Ausgabe Nr. 2776
Streiflichter von dem 29. Internationalen Hermannstädter Theaterfestival

Mit der Hermannstädterin Ioana Mărcoiu (mit roter Perücke) in der Hauptrolle war das Odeon-Theater mit „Cabaret” beim Festival dabei. Foto: Sebastian MARCOVICI
Wenn riesige Monster und Fabelgestalten über den Großen Ring ziehen, Fanfaren in der Heltauergasse spielen, Zirkusakrobaten auf dem Habermannmarkt herumturnen und Drohnen den Himmel über Hermannstadt aufleuchten lassen, dann hat das Internationale Theaterfestival (FITS) begonnen. Die 29. Auflage, die am Freitagabend, dem 24. Juni begonnen hat und noch bis Sonntag, dem 3. Juli in Hermannstadt von den Mitarbeitern des Radu-Stanca Nationaltheaters organisiert wird, findet unter dem Motto „Schönheit“ statt. Mehr als 3.500 Teilnehmer aus 75 Ländern erfreuen das teilweise extra für das Festival angereiste Publikum in über 800 Events. Es ist, wie jedes Jahr, für jeden Geschmack etwas dabei.
Tausende von Menschen versammelten sich am Freitag in der Nacht rings um den Theatermarkt, die meisten standen auf dem Parkplatz der 90-er Kaserne. Alle wollten die Show mit den Drohnen sehen. Constantin Chiriac, der Intendant des Radu-Stanca Theaters und Festivalleiter, versprach ab diesem Jahr kein Feuerwerk mehr zur Eröffnung des FITS zu zünden. Gründe dafür gab es genug: Erstens schade es der Umwelt, zweitens erschrecke der laute Krach die Vögel und Haustiere der ganzen Stadt.
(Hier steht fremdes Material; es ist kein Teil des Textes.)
-- ==== Sys2Proof/Laws/SoundEdp.lean ====
section
/-! SUPPORT. The definitions of Machine/Edp.lean keep what every step keeps. -/

set_option linter.unusedTactic false
set_option linter.unreachableTactic false
set_option linter.unusedVariables false

namespace Sys2Proof.Machine

theorem sound_putSession {q : Part} {f : BitVec 257} (s : State) (sid : Nat) (x : Session) (hs : Sound q f s) : Sound q f (putSession s sid x) := by
  unfold putSession
  try dsimp only
  repeat' (first
    | with_reducible assumption
    | (fail_if_no_progress (with_reducible refine Sound.upd ?_ rfl rfl rfl rfl rfl))
    | split
    | dsimp only)

theorem sound_unasked {q : Part} {f : BitVec 257} (s : State) (cmd : Nat) (sid : Nat) (dst : Nat) (body : Octets) (hs : Sound q f s) : Sound q f (unasked s cmd sid dst body).1 := by
  unfold unasked
  try dsimp only
  repeat' (first
    | with_reducible assumption
    | (fail_if_no_progress (with_reducible refine Sound.upd ?_ rfl rfl rfl rfl rfl))
    | split
    | dsimp only)

theorem sound_broadcast {q : Part} {f : BitVec 257} (s : State) (cmd : Nat) (body : Octets) (hs : Sound q f s) : Sound q f (broadcast s cmd body) := by
  unfold broadcast
  try dsimp only
  repeat' (first
    | with_reducible assumption
    | with_reducible apply sound_unasked
    | with_reducible apply sound_sendPdu
    | (with_reducible apply Sound.foldl_fst <;> intros)
    | (with_reducible apply Sound.foldl <;> intros)
    | (fail_if_no_progress (with_reducible refine Sound.upd ?_ rfl rfl rfl rfl rfl))
    | split
    | dsimp only)

theorem sound_sendEmergency {q : Part} {f : BitVec 257} (s : State) (hs : Sound q f s) : Sound q f (sendEmergency s) := by
  unfold sendEmergency
  try dsimp only
  repeat' (first
    | with_reducible assumption
    | with_reducible apply sound_broadcast
    | (fail_if_no_progress (with_reducible refine Sound.upd ?_ rfl rfl rfl rfl rfl))
    | split
    | (with_reducible apply Sound.of_fst; assumption)
    | dsimp only)

theorem sound_sendEmergencies {q : Part} {f : BitVec 257} (n : Nat) (s : State) (hs : Sound q f s) : Sound q f (sendEmergencies n s) := by
  induction n generalizing s with
  | zero => exact hs
  | succ n ih => exact ih _ (sound_sendEmergency _ hs)

theorem sound_edpSend {q : Part} {f : BitVec 257} (s : State) (ep : Endpoint) (pdu : Octets) (hs : Sound q f s) : Sound q f (edpSend s ep pdu) := by
  unfold edpSend
  try dsimp only
  repeat' (first
    | with_reducible assumption
    | with_reducible apply sound_sendPdu
    | with_reducible apply sound_sendEmergencies
    | (fail_if_no_progress (with_reducible refine Sound.upd ?_ rfl rfl rfl rfl rfl))
    | split
    | dsimp only)

theorem sound_logAnswered {q : Part} {f : BitVec 257} (s : State) (r : Reply) (hs : Sound q f s) : Sound q f (logAnswered s r) := by
  unfold logAnswered
  try dsimp only
  repeat' (first
    | with_reducible assumption
    | (fail_if_no_progress (with_reducible refine Sound.upd ?_ rfl rfl rfl rfl rfl))
    | split
    | (with_reducible apply Sound.of_fst; assumption)
    | dsimp only)

theorem sound_logRequest {q : Part} {f : BitVec 257} (s : State) (r : Reply) (hs : Sound q f s) : Sound q f (logRequest s r) := by
  unfold logRequest
  try dsimp only
  repeat' (first
    | with_reducible assumption
    | (fail_if_no_progress (with_reducible refine Sound.upd ?_ rfl rfl rfl rfl rfl))
    | split
    | (with_reducible apply Sound.of_fst; assumption)
    | dsimp only)

theorem sound_logExecuted {q : Part} {f : BitVec 257} (s : State) (r : Reply) (hs : Sound q f s) : Sound q f (logExecuted s r) := by
  unfold logExecuted
  try dsimp only
  repeat' (first
    | with_reducible assumption
    | (fail_if_no_progress (with_reducible refine Sound.upd ?_ rfl rfl rfl rfl rfl))
    | split
    | (with_reducible apply Sound.of_fst; assumption)
    | dsimp only)

theorem sound_answerTo {q : Part} {f : BitVec 257} (s0 : State) (r : Reply) (cmd : Nat) (body : Octets) (hs0 : Sound q f s0) : Sound q f (answerTo s0 r cmd body) := by
  unfold answerTo
  try dsimp only
  repeat' (first
    | with_reducible assumption
    | with_reducible apply sound_logAnswered
    | with_reducible apply sound_edpSend
    | with_reducible apply sound_putSession
    | (fail_if_no_progress (with_reducible refine Sound.upd ?_ rfl rfl rfl rfl rfl))
    | split
    | (with_reducible apply Sound.of_fst; assumption)
    | dsimp only)

theorem sound_abortTo {q : Part} {f : BitVec 257} (s : State) (r : Reply) (code : Nat) (hs : Sound q f s) : Sound q f (abortTo s r code) := by
  unfold abortTo
  try dsimp only
  repeat' (first
    | with_reducible assumption
    | with_reducible apply sound_answerTo
    | (fail_if_no_progress (with_reducible refine Sound.upd ?_ rfl rfl rfl rfl rfl))
    | split
    | dsimp only)

theorem sound_writeDone {q : Part} {f : BitVec 257} (s : State) (r : Reply) (hs : Sound q f s) : Sound q f (writeDone s r) := by
  unfold writeDone
  try dsimp only
  repeat' (first
    | with_reducible assumption
    | with_reducible apply sound_answerTo
    | (fail_if_no_progress (with_reducible refine Sound.upd ?_ rfl rfl rfl rfl rfl))
    | split
    | dsimp only)

theorem sound_writeResult {q : Part} {f : BitVec 257} (x : State × Option Nat) (r : Reply) (hs : Sound q f x.1) : Sound q f (writeResult x r) := by
  unfold writeResult
  split
  · exact sound_writeDone _ _ hs
  · exact sound_abortTo _ _ _ hs

theorem sound_endSession {q : Part} {f : BitVec 257} (s : State) (sid : Nat) (hs : Sound q f s) : Sound q f (endSession s sid) := by
  unfold endSession
  try dsimp only
  repeat' (first
    | with_reducible assumption
    | with_reducible apply sound_interruptCommit
    | (fail_if_no_progress (with_reducible refine Sound.upd ?_ rfl rfl rfl rfl rfl))
    | split
    | dsimp only)

theorem sound_takeInbox {q : Part} {f : BitVec 257} (s : State) (ep : Endpoint) (pdu : Octets) (hs : Sound q f s) : Sound q f (takeInbox s ep pdu) := by
  unfold takeInbox
  try dsimp only
  repeat' (first
    | with_reducible assumption
    | (fail_if_no_progress (with_reducible refine Sound.upd ?_ rfl rfl rfl rfl rfl))
    | split
    | (with_reducible apply Sound.of_fst; assumption)
    | dsimp only)

theorem sound_hearFrom {q : Part} {f : BitVec 257} (s : State) (ep : Endpoint) (hs : Sound q f s) : Sound q f (hearFrom s ep) := by
  unfold hearFrom
  try dsimp only
  repeat' (first
    | with_reducible assumption
    | (fail_if_no_progress (with_reducible refine Sound.upd ?_ rfl rfl rfl rfl rfl))
    | split
    | dsimp only)

theorem sound_forwardPdu {q : Part} {f : BitVec 257} (s : State) (ep : Endpoint) (pdu : Octets) (hs : Sound q f s) : Sound q f (forwardPdu s ep pdu) := by
  unfold forwardPdu
  try dsimp only
  repeat' (first
    | with_reducible assumption
    | with_reducible apply sound_abortTo
    | with_reducible apply sound_edpSend
    | (fail_if_no_progress (with_reducible refine Sound.upd ?_ rfl rfl rfl rfl rfl))
    | split
    | (with_reducible apply Sound.of_fst; assumption)
    | dsimp only)
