-- ==== Sys2Proof/Tests/Slice0.lean ====
section
/-! SUPPORT. Tests: ill-formed commands that well-formedness refuses, a witness for the hypotheses of every statement, worked examples of the
spec. -/

namespace Sys2Proof.Tests

set_option Elab.async false

open Sys2Proof Sys2Proof.Machine

/-! ### Small states -/

/-- The state with core `n` changed. -/
def core (n : Nat) (f : LensCore → LensCore) (s : State) : State := setCore s n (f (getCore s n))

/-- The state with core `n` running. -/
def runs (n : Nat) (s : State) : State := core n (fun k => { k with i := { k.i with run := .running } }) s

/-- Reset, with core 5 running. -/
def r5 : State := runs 5 State.reset

/-- A device that has started: W0 active, stage 10. -/
def up : State := { State.reset with active := some 128, power := { State.reset.power with stage := 10, applied := true } }

/-- Socket `c` of core `n` set. -/
def sock (n c : Nat) (v : Word) (s : State) : State := core n (fun k => { k with u := { k.u with sk := Tab.put c v k.u.sk } }) s

/-- A word of 8 bytes written at a global address. -/
def mem8 (a w : Nat) (s : State) : State := { s with mem := Mem.writeAll a (leOctets 8 w) s.mem }

/-- PSW of core `n` set. -/
def psw (n : Nat) (v : Word) (s : State) : State := core n (fun k => { k with r := { k.r with psw := v } }) s

/-- The next state of a command. -/
def after (c : Instr) (s : State) : State := match exec c s with | .next t => t | _ => s

/-- Core 5 before two compact bundles of NOPs, their lines fetched. -/
def dl : State :=
  let nop := 2 ^ 62 + 0x20000000 * 2 ^ 30 + 0x20000000
  after (.fetchLineDelivery 5) (mem8 (scratchBase 5 + 8) nop (mem8 (scratchBase 5) nop r5))

/-! ### Witnesses: the machine, the units -/

theorem witness_StepRunsFrontCommand : State.reset.pending = [] := rfl

theorem witness_InvKeptByEveryStep : Inv { r5 with tb := 2 ^ 64 - 1 } := ⟨by decide, rfl, by decide⟩

theorem witness_AluTriggersWriteResult : takesTrigger r5 5 = true := by decide +kernel

theorem witness_MulTriggersStartProduct : takesTrigger (sock 5 0x220 0xFFFFFFFF r5) 5 = true := by decide +kernel

/-- Divisors 0, 7, and -1 under the most negative dividend. -/
theorem witness_DivTriggersStartDivide :
    (takesTrigger r5 5 = true ∧ (getCore r5 5).u.div = none ∧ sockOf r5 5 0x230 = 0) ∧
    (takesTrigger (sock 5 0x230 7 r5) 5 = true ∧ (getCore (sock 5 0x230 7 r5) 5).u.div = none ∧ sockOf (sock 5 0x230 7 r5) 5 0x230 ≠ 0) ∧
    (takesTrigger (sock 5 0x230 0xFFFFFFFF r5) 5 = true ∧ (getCore (sock 5 0x230 0xFFFFFFFF r5) 5).u.div = none ∧
      sockOf (sock 5 0x230 0xFFFFFFFF r5) 5 0x230 = 0xFFFFFFFF#32) := by decide +kernel

/-- Bits 0 and 0xFFF, kd another bit and the same bit. -/
theorem witness_BituPrivateAndLogic :
    (takesTrigger r5 5 = true ∧ (0#32).toNat < 0x1000 ∧ (0xFFF#32).toNat < 0x1000) ∧
    (takesTrigger (sock 5 0x251 7 r5) 5 = true ∧ (sockOf (sock 5 0x251 7 r5) 5 0x251).toNat % 256 = (7#32).toNat) := by decide +kernel
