-- ==== Sys2Proof/Syntax.lean ====
section
/-! DEFINITION. The 23 rows of spec/opcode_table.json, one constructor each, and the encoded form of an instruction. -/

namespace Sys2Proof

/-- An instruction of the block: a host command (R81), a chunk of an IFF file (R86, R87), a bit of a unary code (R95) or a
predictor case (R99). A chunk carries its declared length `L`; its payload position is the walker's cursor plus 8 (R180). -/
inductive Instr where
  /-- `PARSE` (R221). -/
  | parse
  /-- `DESTROY` (R231). -/
  | destroy
  /-- `DECODE_MONO` (R164). -/
  | decodeMono
  /-- `DECODE_STEREO` (R165). -/
  | decodeStereo
  /-- `BR_INIT` (R113). -/
  | brInit
  /-- `BR_READ_BIT` (R114). -/
  | brReadBit
  /-- `BR_READ_BITS n` (R115): `n` is the operand byte. -/
  | brReadBits (n : Byte)
  /-- `CH_INIT c` (R151): `c` is the operand byte. -/
  | chInit (c : Byte)
  /-- `CH_DECODE_SAMPLE c` (R152): `c` is the operand byte. -/
  | chDecodeSample (c : Byte)
  /-- `"CAT "`, a container (R191). -/
  | cat (len : Word)
  /-- `"GLOB"`, loop timing (R193). -/
  | glob (len : Word)
  /-- `"HEAD"`, sample format (R195). -/
  | head (len : Word)
  /-- `"SINF"`, stream information (R197). -/
  | sinf (len : Word)
  /-- `"SLCE"`, one slice descriptor (R199). -/
  | slce (len : Word)
  /-- `"SDAT"`, the audio payload (R202). -/
  | sdat (len : Word)
  /-- A chunk with any other tag (R203). -/
  | unknownTag (tag len : Word)
  /-- A 0 bit of a unary code (R148). -/
  | unaryZero
  /-- A 1 bit of a unary code (R149). -/
  | unaryStop
  /-- Predictor case of energy index 0 (R140). -/
  | predK0
  /-- Predictor case of energy index 1 (R141). -/
  | predK1
  /-- Predictor case of energy index 2 (R142). -/
  | predK2
  /-- Predictor case of energy index 3 (R143). -/
  | predK3
  /-- Predictor case of energy index 4 (R144). -/
  | predK4
  deriving DecidableEq, Repr

/-- The four kinds of encoded input, the `format` values of spec/opcode_table.json (30_encoding.md). -/
inductive Format where
  /-- `CMD`: a 32-bit command word (R80). -/
  | command
  /-- `CHUNK_TAG`: an 8-byte chunk header, read as one big-endian number: the tag, then `L` (R84). -/
  | chunk
  /-- `DWOP_UNARY_BIT`: one bit of the part `U` of a code word (R95). -/
  | unaryBit
  /-- `DWOP_PRED_INDEX`: the 3-bit energy index `k` (R99). -/
  | predIndex
  deriving DecidableEq, Repr

/-- How many bits a code of each format has. -/
def Format.width : Format → Nat
  | .command => 32
  | .chunk => 64
  | .unaryBit => 1
  | .predIndex => 3

/-- An encoded instruction: which decoder reads it, and its bits (zero above the format's width). -/
structure Code where
  format : Format
  bits : BitVec 64
  deriving DecidableEq, Repr

end Sys2Proof
end

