-- ==== Sys2Proof/Certificates/Slice0/Obligations.lean ====
section
/-! DEFINITION. The statements for the provers, and the plain arithmetic they are said in. -/

open Sys2Proof Sys2Proof.Machine

namespace Sys2Proof.Claims

/-- `bit(t)` of R116: bit `7 - (t AND 7)` of `IN[BR.base + (t >> 3)]` inside the slice, and 0 past its end. -/
def bitAt (m : Memory 8) (br : BitReader) (t : Nat) : Bool :=
  if t / 8 < br.len then (Memory.read m (br.base + t / 8)).getLsbD (7 - t % 8) else false

/-- The number `bit(q) ‖ … ‖ bit(q+n-1)`. -/
def bitsValue (m : Memory 8) (br : BitReader) (q : Nat) : Nat → Nat
  | 0 => 0
  | n + 1 => 2 * bitsValue m br q n + (bitAt m br (q + n)).toNat

/-- The byte of IN at an offset, as a number. -/
def byteAt (s : State) (a : Nat) : Nat := (Memory.read s.inMem a).toNat

/-- Two bytes of IN as a big-endian number. -/
def half (s : State) (a : Nat) : Nat := 256 * byteAt s a + byteAt s (a + 1)

/-- Four bytes of IN as a big-endian number. -/
def quad (s : State) (a : Nat) : Nat := 65536 * half s a + half s (a + 2)

/-- `STATUS` after a command that ended without an error. -/
def doneStatus (t : Status) : Status := { t with state := .done, err := 0 }

/-- `STATUS` after a command that raised the error of a code. -/
def errorStatus (t : Status) (code : BitVec 8) : Status := { t with state := .error, err := code }

/-- `STATUS` with the three flags clear, as a failing pre-check leaves it. -/
def clearError (code : BitVec 8) : Status := { state := .error, trunc := false, short := false, decoded := false, err := code }

/-- The reader moved on by `n` bits. -/
def readOn (br : BitReader) (n : Nat) : BitReader := { br with pos := br.pos + n }

/-- The least of the five energies. -/
def minEnergy (e : Five) : Nat :=
  min e.r0.toNat (min e.r1.toNat (min e.r2.toNat (min e.r3.toNat e.r4.toNat)))

/-- The quantizer step of R123. -/
def stepOf (e : Five) : Nat := ((minEnergy e * 3) % 2 ^ 32 + 36) % 2 ^ 32 / 128

/-- The quotient part after `z` zero bits (R96). -/
def accOf (step z : Nat) : Nat := (∑ j ∈ Finset.range z, step * 4 ^ (j / 7)) % 2 ^ 32

/-- The divisor after `z` zero bits (R96). -/
def csOf (step z : Nat) : Nat := step * 4 ^ (z / 7) % 2 ^ 32

/-- The bits of the remainder part: the `nb` with `2^nb ≤ cs < 2^(nb+1)`, and -1 for `cs = 0` (R128, R129). -/
def nbOf (cs : Nat) : Int := if cs = 0 then -1 else Nat.log 2 cs

/-- The range value `2^(nb+1)` (R129). -/
def rangeOf (cs : Nat) : Nat := 2 ^ (nbOf cs + 1).toNat

/-- The truncated binary remainder (R97): `ext` when it is below `co`, else one more bit. -/
def remOf (co ext x : Nat) : Nat := if ext < co then ext else co + (ext - co) * 2 + x

/-- The zig-zag map (R98). -/
def deltaOf (val : Word) : Word := if val.toNat % 2 = 0 then val else -(val + 1)

/-- The new predictor register `j` of the case with energy index `k` (R147, its sums written out). -/
def predOf (k : Nat) (o : Five) (d : Word) (j : Nat) : Word :=
  d + ∑ i ∈ Finset.Ico j k, o.get i - ∑ i ∈ Finset.Ico k j, o.get i

/-- Five registers by index. -/
def fiveOf (f : Nat → Word) : Five := ⟨f 0, f 1, f 2, f 3, f 4⟩

/-- `abs_S` of R145. -/
def biasedAbs (x : Word) : Int := if x.toInt < 0 then -x.toInt - 1 else x.toInt

/-- The new energy of R145. -/
def energyOf (e x : Word) : Word := BitVec.ofInt 32 (e.toNat + biasedAbs x - e.toNat / 32)

/-- `k` is the least index at which the energies take their minimum (R122). -/
def IsLeastIndex (e : Five) (k : Nat) : Prop :=
  k < 5 ∧ (∀ i < 5, (e.get k).toNat ≤ (e.get i).toNat) ∧ ∀ i < k, (e.get k).toNat < (e.get i).toNat

/-- The predictor registers and energies of a channel after a sample with delta `d` and energy index `k`. -/
def channelAfter (ch : Channel) (k : Nat) (d : Word) (rv : Nat) (ba : Int) : Channel :=
  let s' := fiveOf (predOf k ch.s d)
  { s := s', e := fiveOf fun i => energyOf (ch.e.get i) (s'.get i), rv := BitVec.ofNat 32 rv, ba := ba, dead := false }

/-- The sample of a predictor register (R146): its half, rounded down, as 16 bits, sign-extended. -/
def sampleOf (s0 : Word) : Word := BitVec.ofInt 32 (Int.bmod (s0.toInt / 2) (2 ^ 16))

/-- The samples of a mono stream of at most `n` frames, with the reader and channel it leaves (R161). -/
def monoRun (m : Memory 8) (cap : Nat) : Nat → BitReader → Channel → List Sample × BitReader × Channel
  | 0, br, ch => ([], br, ch)
  | n + 1, br, ch =>
    match sample m cap ch br with
    | ⟨br', ch', none⟩ => ([], br', ch')
    | ⟨br', ch', some v⟩ => (v :: (monoRun m cap n br' ch').1, (monoRun m cap n br' ch').2)

/-- The left samples and right deltas of a stereo stream of at most `n` frames (R162, R166). -/
def stereoRun (m : Memory 8) (cap : Nat) :
    Nat → BitReader → Channel → Channel → List (Sample × Sample) × BitReader × Channel × Channel
  | 0, br, c0, c1 => ([], br, c0, c1)
  | n + 1, br, c0, c1 =>
    match sample m cap c0 br with
    | ⟨br1, c0', none⟩ => ([], br1, c0', c1)
    | ⟨br1, c0', some l⟩ =>
      match sample m cap c1 br1 with
      | ⟨br2, c1', none⟩ => ([], br2, c0', c1')
      | ⟨br2, c1', some d⟩ =>
        ((l, d) :: (stereoRun m cap n br2 c0' c1').1, (stereoRun m cap n br2 c0' c1').2)

/-- OUT holds these mono frames from slot 0, and elsewhere what it held (R169). -/
def HoldsMono (old new : Memory 16) (l : List Sample) : Prop :=
  ∀ i, Memory.read new i = (l[i]?).getD (Memory.read old i)

/-- OUT holds these stereo frames from slot 0, left sample then left plus delta, and elsewhere what it held (R167, R169). -/
def HoldsStereo (old new : Memory 16) (l : List (Sample × Sample)) : Prop :=
  ∀ i, Memory.read new i =
    match l[i / 2]? with
    | none => Memory.read old i
    | some f => if i % 2 = 0 then f.1 else f.1 + f.2

/-- The run of a mono stream over a slice (R160). -/
def monoOf (s : State) (off len n : Nat) : List Sample × BitReader × Channel :=
  monoRun s.inMem s.params.unaryCap n { base := off, len := len, pos := 0 } Channel.initial

/-- The run of a stereo stream over a slice (R160). -/
def stereoOf (s : State) (off len n : Nat) : List (Sample × Sample) × BitReader × Channel × Channel :=
  stereoRun s.inMem s.params.unaryCap n { base := off, len := len, pos := 0 } Channel.initial Channel.initial

/-- The frames an SDAT asks for (R226). -/
def framesOf (s : State) (len : Word) : Nat :=
  if s.totalFrames = 0 then frameBound s.params len.toNat else s.totalFrames.toNat

/-- The walker stands at a chunk of length `len` whose payload, at `pl`, lies in IN. -/
def AtChunk (s : State) (len : Word) (pl : Nat) : Prop :=
  (∃ l rest, s.walker = l :: rest ∧ pl = l.pos + 8) ∧ pl + len.toNat ≤ s.params.inSize

/-- The command instructions (R81). -/
def isCommand : Instr → Bool
  | .parse | .destroy | .decodeMono | .decodeStereo | .brInit | .brReadBit => true
  | .brReadBits _ | .chInit _ | .chDecodeSample _ => true
  | _ => false

/-- The instructions that run a stream, by themselves or through an SDAT they walk to. -/
def runsStream : Instr → Bool
  | .parse | .decodeMono | .decodeStereo | .cat _ | .sdat _ => true
  | _ => false

/-- The opcodes of R81 whose `OPD` must be 0. -/
def noOperandOpcodes : List (BitVec 8) := [0x01, 0x02, 0x03, 0x04, 0x10, 0x11]

/-- The opcodes of R81 with an operand. -/
def operandOpcodes : List (BitVec 8) := [0x12, 0x20, 0x21]

/-- A reserved or illegal command word (R83). -/
def IllegalWord (w : Word) : Prop :=
  w.extractLsb' 16 16 ≠ 0 ∨ w.extractLsb' 0 8 ∉ noOperandOpcodes ++ operandOpcodes ∨
    (w.extractLsb' 0 8 ∈ noOperandOpcodes ∧ w.extractLsb' 8 8 ≠ 0)

/-- The RW registers (R20) but `CMD`. -/
def argOffsets : List Nat := [0x008, 0x00C, 0x010, 0x014]

/-- The offsets at which R20 maps no register. -/
def Unmapped (s : State) (off : Nat) : Prop :=
  off % 4 ≠ 0 ∨ (0x044 ≤ off ∧ off < 0x100) ∨ 0x100 + 8 * s.params.maxSlices ≤ off

/-- The registers a PARSE leaves: `STATUS`, `RESULT`, the metadata registers and the slice table. -/
def SameResults (s t : State) : Prop :=
  s.status = t.status ∧ s.result = t.result ∧ s.pcmFrames = t.pcmFrames ∧ s.decChannels = t.decChannels ∧
    s.sampleRate = t.sampleRate ∧ s.channels = t.channels ∧ s.bytesPerSample = t.bytesPerSample ∧
    s.tempoMbpm = t.tempoMbpm ∧ s.timesig = t.timesig ∧ s.barsBeats = t.barsBeats ∧ s.totalFrames = t.totalFrames ∧
    s.slices = t.slices

/-- The released state (R45). -/
def Released (t : State) : Prop :=
  t.pcmFrames = 0 ∧ t.decChannels = 0 ∧ t.sampleRate = 0 ∧ t.channels = 0 ∧ t.bytesPerSample = 0 ∧ t.tempoMbpm = 0 ∧
    t.timesig = 0 ∧ t.barsBeats = 0 ∧ t.totalFrames = 0 ∧ t.slices = []

/-- The metadata registers and the slice table are the same (R28, R29). -/
def SameMetadata (s t : State) : Prop :=
  s.pcmFrames = t.pcmFrames ∧ s.decChannels = t.decChannels ∧ s.sampleRate = t.sampleRate ∧ s.channels = t.channels ∧
    s.bytesPerSample = t.bytesPerSample ∧ s.tempoMbpm = t.tempoMbpm ∧ s.timesig = t.timesig ∧
    s.barsBeats = t.barsBeats ∧ s.totalFrames = t.totalFrames ∧ s.slices = t.slices

/-- What the host owns: the parameters, `CMD`, the argument registers, IN, and the host's side of the interface. -/
def SameInputs (s t : State) : Prop :=
  s.params = t.params ∧ s.cmd = t.cmd ∧ s.inLen = t.inLen ∧ s.argOff = t.argOff ∧ s.argLen = t.argLen ∧
    s.argN = t.argN ∧ s.inMem = t.inMem ∧ s.host = t.host ∧ s.hostData = t.hostData

end Sys2Proof.Claims

open Sys2Proof.Claims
Die genauso grandiose Alternative lag auf der Hand: eine Drohnen- und Lasershow, organisiert von der rumänischen Firma EVSKY & KLS Lasers. Mit einer Verspätung von 20 Minuten – da ein Linienflug Verspätung hatte – ging es los. Zu den Klängen von George Enescus „Rumänischer Rhapsodie“ erhoben sich 200 Drohnen vom Boden und bildeten perfekte Bilder. Ein Raunen ging durch die Menge und alle zückten ihre Handys, um den Moment einzufangen. Eine Sonne, eine Blume, dann ein Schmetterling und natürlich das Logo des Theaterfestivals konnte man u. a. auf dem sternenklaren Nachthimmel bewundern. Es war ein Lichtkunstwerk aus Drohnen, das symbolisch mit einem Feuerwerk – aus Drohnen – endete. Wer das absolut sehenswerte Spektakel verpasst hat, kann es übrigens am Sonntag, dem 3. Juli, um 23.15 Uhr, zur Musik von Ludwig van Beethovens „Ode an die Freude“, nachholen.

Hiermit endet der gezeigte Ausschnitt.